This is my test-case. I just cut off all possible parts and reduced to minimum all the values. So minimum value is not a 179, but 129.

Try this with -loop-reduce.

Both -258 and -358 values are 10bit width, not 9. So it is incorrect to trunc it to 9 bits. That means, the trouble happened before zext, in trunc operation.
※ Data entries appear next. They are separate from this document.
theorem enterRestoring (x : Bus) (he : AtWork s x) (hk : (t.busEntry x).kind = .source) (h : Keeps Q s t) : Keeps Q s (enterRestoring t x) := by
  unfold Machine.enterRestoring
  dsimp only
  have h1 := Keeps.liveRequest (t := t.modCtx x (fun c => { c with state := .restoring })) x he hk (h.upd x he)
  split
  all_goals (rename_i hq; rw [hq] at h1)
  · exact h1.afterLive x he
  · exact h1.endSite x he _
  · exact h1
  · exact h1.upd x he

theorem afterSettle (x : Bus) (he : AtWork s x) (h : Keeps Q s t) : Keeps Q s (afterSettle t x) := by
  unfold Machine.afterSettle
  dsimp only
  split
  · next hk => exact (h.upd x he).enterRestoring x he hk
  · exact (h.upd x he).afterLive x he

theorem settleDecision (x : Bus) (he : AtWork s x) (b : Bool) (h : Keeps Q s t) : Keeps Q s (settleDecision t x b) := by
  unfold Machine.settleDecision
  dsimp only
  split
  · exact h.afterSettle x he
  · split
    · split
      · exact (h.upd x he).afterSettle x he
      · exact h.upd x he
    · split
      · exact (h.upd x he).afterSettle x he
      · exact h.upd x he

theorem askMake (x : Bus) (he : AtWork s x) (h : Keeps Q s t) : Keeps Q s (askMake t x) := by
  unfold Machine.askMake
  split
  · exact h
  · next tg _ =>
    dsimp only
    have h1 := Keeps.makeRequest x tg (h.upd x he (f := fun c => { c with state := .making }))
    split
    all_goals (rename_i hq; rw [hq] at h1)
    · exact h1
    · exact h1.endSite x he _
    · exact h1.settleDecision x he _
    · exact h1.upd x he
    · exact h1

theorem enterBreaking (x : Bus) (he : AtWork s x) (h : Keeps Q s t) : Keeps Q s (enterBreaking t x) := (h.upd x he).opensRequest x _

theorem afterQuiet (x : Bus) (he : AtWork s x) (h : Keeps Q s t) : Keeps Q s (afterQuiet t x) := by
  unfold Machine.afterQuiet
  split
  · exact h.askMake x he
  · exact h.enterBreaking x he

theorem enterQuieting (x : Bus) (he : AtWork s x) (h : Keeps Q s t) : Keeps Q s (enterQuieting t x) := by
  unfold Machine.enterQuieting
  dsimp only
  have h1 := Keeps.quietRequest x (h.upd x he (f := fun c => { c with state := .quieting }))
  split
  all_goals (rename_i hq; rw [hq] at h1)
  · exact h1.upd x he
  · exact h1.endSite x he _
  · exact h1.afterQuiet x he

theorem startSite (x : Bus) (he : AtWork s x) (u : Site) (h : Keeps Q s t) : Keeps Q s (startSite t x u) := by
  unfold Machine.startSite
  split
  · exact h
  · split
    · exact h
    · dsimp only
      split
      · exact (((h.upd x he).judgeInvalid x _).upd x he).post _
      · split
        · exact ((h.upd x he).upd x he).settleDecision x he _
        · split
          · exact ((h.upd x he).upd x he).enterQuieting x he
          · exact ((h.upd x he).upd x he).afterQuiet x he

/-! ### Sweeps, releases and the end of a step -/

theorem sweepEnds (x : Bus) (he : AtWork s x) (k : EndKind) (h : Keeps Q s t) : Keeps Q s (sweepEnds t x k) := (h.upd x he).post _

theorem nextSite (x : Bus) (he : AtWork s x) (h : Keeps Q s t) : Keeps Q s (nextSite t x) := by
  unfold Machine.nextSite
  dsimp only
  split
  · exact (h.upd x he).startSite x he _
  · exact (h.upd x he).sweepEnds x he _

theorem releaseFails (x : Bus) (he : AtWork s x) (c : Cause) (h : Keeps Q s t) : Keeps Q s (releaseFails t x c) := by
  unfold Machine.releaseFails
  dsimp only
  split
  · exact ((h.judgeInvalid x c).upd x he).upd x he
  · exact h.upd x he

theorem askRelease (x : Bus) (h : Keeps Q s t) : Keeps Q s (askRelease t x) := h.opensRequest x _

theorem enterReleasing (x : Bus) (he : AtWork s x) (d : Dest) (h : Keeps Q s t) : Keeps Q s (enterReleasing t x d) := by
  unfold Machine.enterReleasing
  dsimp only
  have h1 := Keeps.quietRequest x (h.upd x he (f := fun c =>
    { c with state := .releasing, dest := d, relDone := false, after := .none, lastOk := false, inFlight := none }))
  split
  all_goals (rename_i hq; rw [hq] at h1)
  · exact h1.upd x he
  · exact (h1.releaseFails x he _).askRelease x
  · exact h1.askRelease x

theorem releaseAnswered (x : Bus) (he : AtWork s x) (f : Option Cause) (h : Keeps Q s t) : Keeps Q s (releaseAnswered t x f) := by
  unfold Machine.releaseAnswered
  dsimp only
  refine (upd x he ?_).post _
  split
  · exact h
  · refine releaseFails x he _ ?_
    split
    · exact h
    · exact h.raise _
    · exact h

theorem enterHalted (x : Bus) (he : AtWork s x) (h : Keeps Q s t) : Keeps Q s (enterHalted t x) := (h.upd x he).raise _

theorem arrive (x : Bus) (he : AtWork s x) (h : Keeps Q s t) : Keeps Q s (arrive t x) := by
  unfold Machine.arrive
  split
  · exact h.toIdle x
  · exact h.enterHalted x he

theorem loseHold (x : Bus) (he : AtWork s x) (h : Keeps Q s t) : Keeps Q s (loseHold t x) := (h.raise _).enterReleasing x he _

theorem endStep (x : Bus) (he : AtWork s x) (h : Keeps Q s t) : Keeps Q s (endStep t x) := by
  unfold Machine.endStep
  split
  · split
    · exact h.enterHolding x he
    · exact h.enterReleasing x he _
  · exact h.enterReleasing x he _

theorem goOn (x : Bus) (he : AtWork s x) (a : Action) (h : Keeps Q s t) : Keeps Q s (goOn t x a) := by
  unfold Machine.goOn
  split
  · exact (h.upd x he).enterReleasing x he _
  · split
    · exact h.nextSite x he
    · exact h.endStep x he

theorem placeEnd (x : Bus) (h : Keeps Q s t) : Keeps Q s (placeEnd t x) := by
  unfold Machine.placeEnd
  dsimp only
  split
  · refine offer x (fun sl hsl => ?_) (setCtx x _ (by exact ⟨rfl, rfl, rfl⟩) h)
    simp only [State.ctx_setCtx_self, Option.some.injEq] at hsl
    subst hsl
    exact .inl ⟨rfl, rfl⟩
  · exact h

theorem beginSweep (x : Bus) (he : AtWork s x) (w : Sweep) (h : Keeps Q s t) : Keeps Q s (beginSweep t x w) := (h.upd x he).nextSite x he

theorem continueSweep (x : Bus) (he : AtWork s x) (n : Nat) (h : Keeps Q s t) : Keeps Q s (continueSweep t x n) := by
  unfold Machine.continueSweep
  dsimp only
  split
  · exact h.beginSweep x he _
  · exact h.beginSweep x he _
  · exact h.sweepEnds x he _
  · exact (h.upd x he).sweepEnds x he _
  · exact (h.upd x he).sweepEnds x he _

/-- A step is taken only in READY (R67). -/
theorem takeHead (x : Bus) (he : AtWork s x) (hr : t.isReady = true) (h : Keeps Q s t) : Keeps Q s (takeHead t x) := by
  unfold Machine.takeHead
  split
  · exact h
  · next st rest hq =>
    dsimp only
    have h1 : Keeps Q s (t.modCtx x (fun c =>
        { c with queue := rest, step := some st, lastOk := false, after := .none, captured := none, acc := [],
                 relFail := none })) :=
      takeStep x _ hr he (by rw [hq]; exact List.suffix_cons st rest) h
    split
    · exact h1.enterReleasing x he _
    · exact h1.startSite x he _
    · exact h1.startSite x he _
    · exact h1.beginSweep x he _
    · exact h1.continueSweep x he _

theorem leaveTripped (x : Bus) (h : Keeps Q s t) (hs : (t.ctx x).state = .tripped) :
    Keeps Q s (leaveTripped t x) := by
  unfold Machine.leaveTripped
  split
  · next hr =>
    have he := h.enabled x (fun hc => by rcases hc.2 with h | h <;> simp_all)
    split
    · exact h.nextSite x he
    · exact h.upd x he
  · next hr =>
    have he := h.enabled x (fun hc => by rcases hc.2 with h | h <;> simp_all)
    exact (h.upd x he).enterHalted x he
  · exact h.toIdle x

/-- A context that may take a step stands in a READY rack (R67). -/
theorem ready_of_mayTake {t : State} {x : Bus} (h : mayTake t x = true) : t.isReady = true := by
  simp only [mayTake, Bool.and_eq_true] at h
  exact h.1.1.1.1.2

theorem poke (x : Bus) (h : Keeps Q s t) : Keeps Q s (poke t x) := by
  have h1 := h.placeEnd x
  unfold Machine.poke
  dsimp only
  generalize Machine.placeEnd t x = u at h1
  have hq : ∀ b : Bool, (!(u.ctx x).queue.isEmpty && b) = true → b = true ∧ AtWork s x := fun b hb => by
    simp only [Bool.and_eq_true, Bool.not_eq_true', List.isEmpty_eq_false_iff] at hb
    exact ⟨hb.2, h1.enabled x (fun hr => hb.1 hr.1)⟩
  split
  · split
    · next hm => exact h1.takeHead x (hq _ hm).2 (ready_of_mayTake (hq _ hm).1)
    · exact h1
  · split
    · split
      · exact h1.toIdle x
      · exact h1
    · split
      · next hm => exact h1.takeHead x (hq _ hm).2 (ready_of_mayTake (hq _ hm).1)
      · exact h1
  · next hs =>
    split
    · exact h1.arrive x (h1.inState hs)
    · exact h1
  · next hs =>
    have he := h1.inState hs
    split
    · split
      · exact h1.toIdle x
      · exact h1
    · split
      · exact h1.nextSite x he
      · exact h1
  · next hs =>
    split
    · exact h1.leaveTripped x hs
    · exact h1
  · exact h1
  · next hn1 _ _ _ hn2 _ =>
    have he := h1.working x hn1 hn2
    split
    · exact h1
    · split
      · exact h1
      · exact h1.enterReleasing x he _
      · split
        · exact h1.goOn x he _
        · exact h1.upd x he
Though, perhaps it is also incorrect to perform zext here. Since we have only '+' operation in SCEV, it is obvious, operands could be negative (or how we could implement decrements otherwise?). So it is obvious we should treat operands as signed integers. I think that we have to use sext here.

llvmbot · 2013-12-28T22:28:35Z

Created attachment 11788 [details]
Even more reduced test-case.

Hi David,

This is my test-case. I just cut off all possible parts and reduced to
minimum all the values. So minimum value is not a 179, but 129.

Try this with -loop-reduce.

Both -258 and -358 values are 10bit width, not 9. So it is incorrect to
trunc it to 9 bits. That means, the trouble happened before zext, in trunc
operation.
I will try to describe why I think the values can be reasoned about as 9-bit values. I will be following the notes I took while looking at my test case. This aspect of the test case seems identical with what you are seeing.

Hopefully the paste below wont be too messed up with regards to formatting.
*** IR Dump Before Loop Strength Reduction ***
for.body4: ; preds = %if.end, %for.cond1.preheader
%0 = phi i32 [ %.pre, %for.cond1.preheader ], [ 0, %if.end ]
%indvars.iv = phi i32 [ 1, %for.cond1.preheader ], [ %indvars.iv.next, %if.end ]
%1 = phi i8 [ 1, %for.cond1.preheader ], [ %dec, %if.end ]
%tobool = icmp eq i32 %0, 0
br i1 %tobool, label %if.end, label %for.inc8

if.end: ; preds = %for.body4
%conv7 = mul i32 %indvars.iv, 358
%shl = and i32 %conv7, 510
store i32 %shl, i32* @c, align 4

When the SCEV for %conv7 is created the %shl register is identified as a user which leads to SCEV creation for the and-expression. Since we have a constant value of 510 as operand to the and-expression we know that at most 9 bits are required for the result.

This leads us to calling getZeroExtendExpr(getTruncateExpr(getSCEV(U->getOperand(0), ..., i9) where operand(0) is "%conv7 = mul i32 %indvars.iv".
The SCEV for this multiplication has been calculated previously and is {358,+,-358}<%for.body4>. When truncated to i9 this is equivalent to {358,+,154} (Rationale (-358 & 0x1FF) = 154). This is why I think this particular bug is due to zext not being performed and not related to using 9-bit data type.

Though, perhaps it is also incorrect to perform zext here. Since we have
only '+' operation in SCEV, it is obvious, operands could be negative (or
how we could implement decrements otherwise?). So it is obvious we should
treat operands as signed integers. I think that we have to use sext here.

kaomoneus · 2013-12-28T22:57:50Z

Am I right, that you want to transform zext(358+154=512) into 0 somehow?

llvmbot · 2013-12-28T23:13:57Z

Am I right, that you want to transform zext(358+154=512) into 0 somehow?
I don't want to transform the expression. I want the addition to be performed in i9 and then be zero extended to i32 as this would give 0 as result.

This is my first time looking at this code so I would like someone who is more experienced to give their opinion whether this is the correct approach.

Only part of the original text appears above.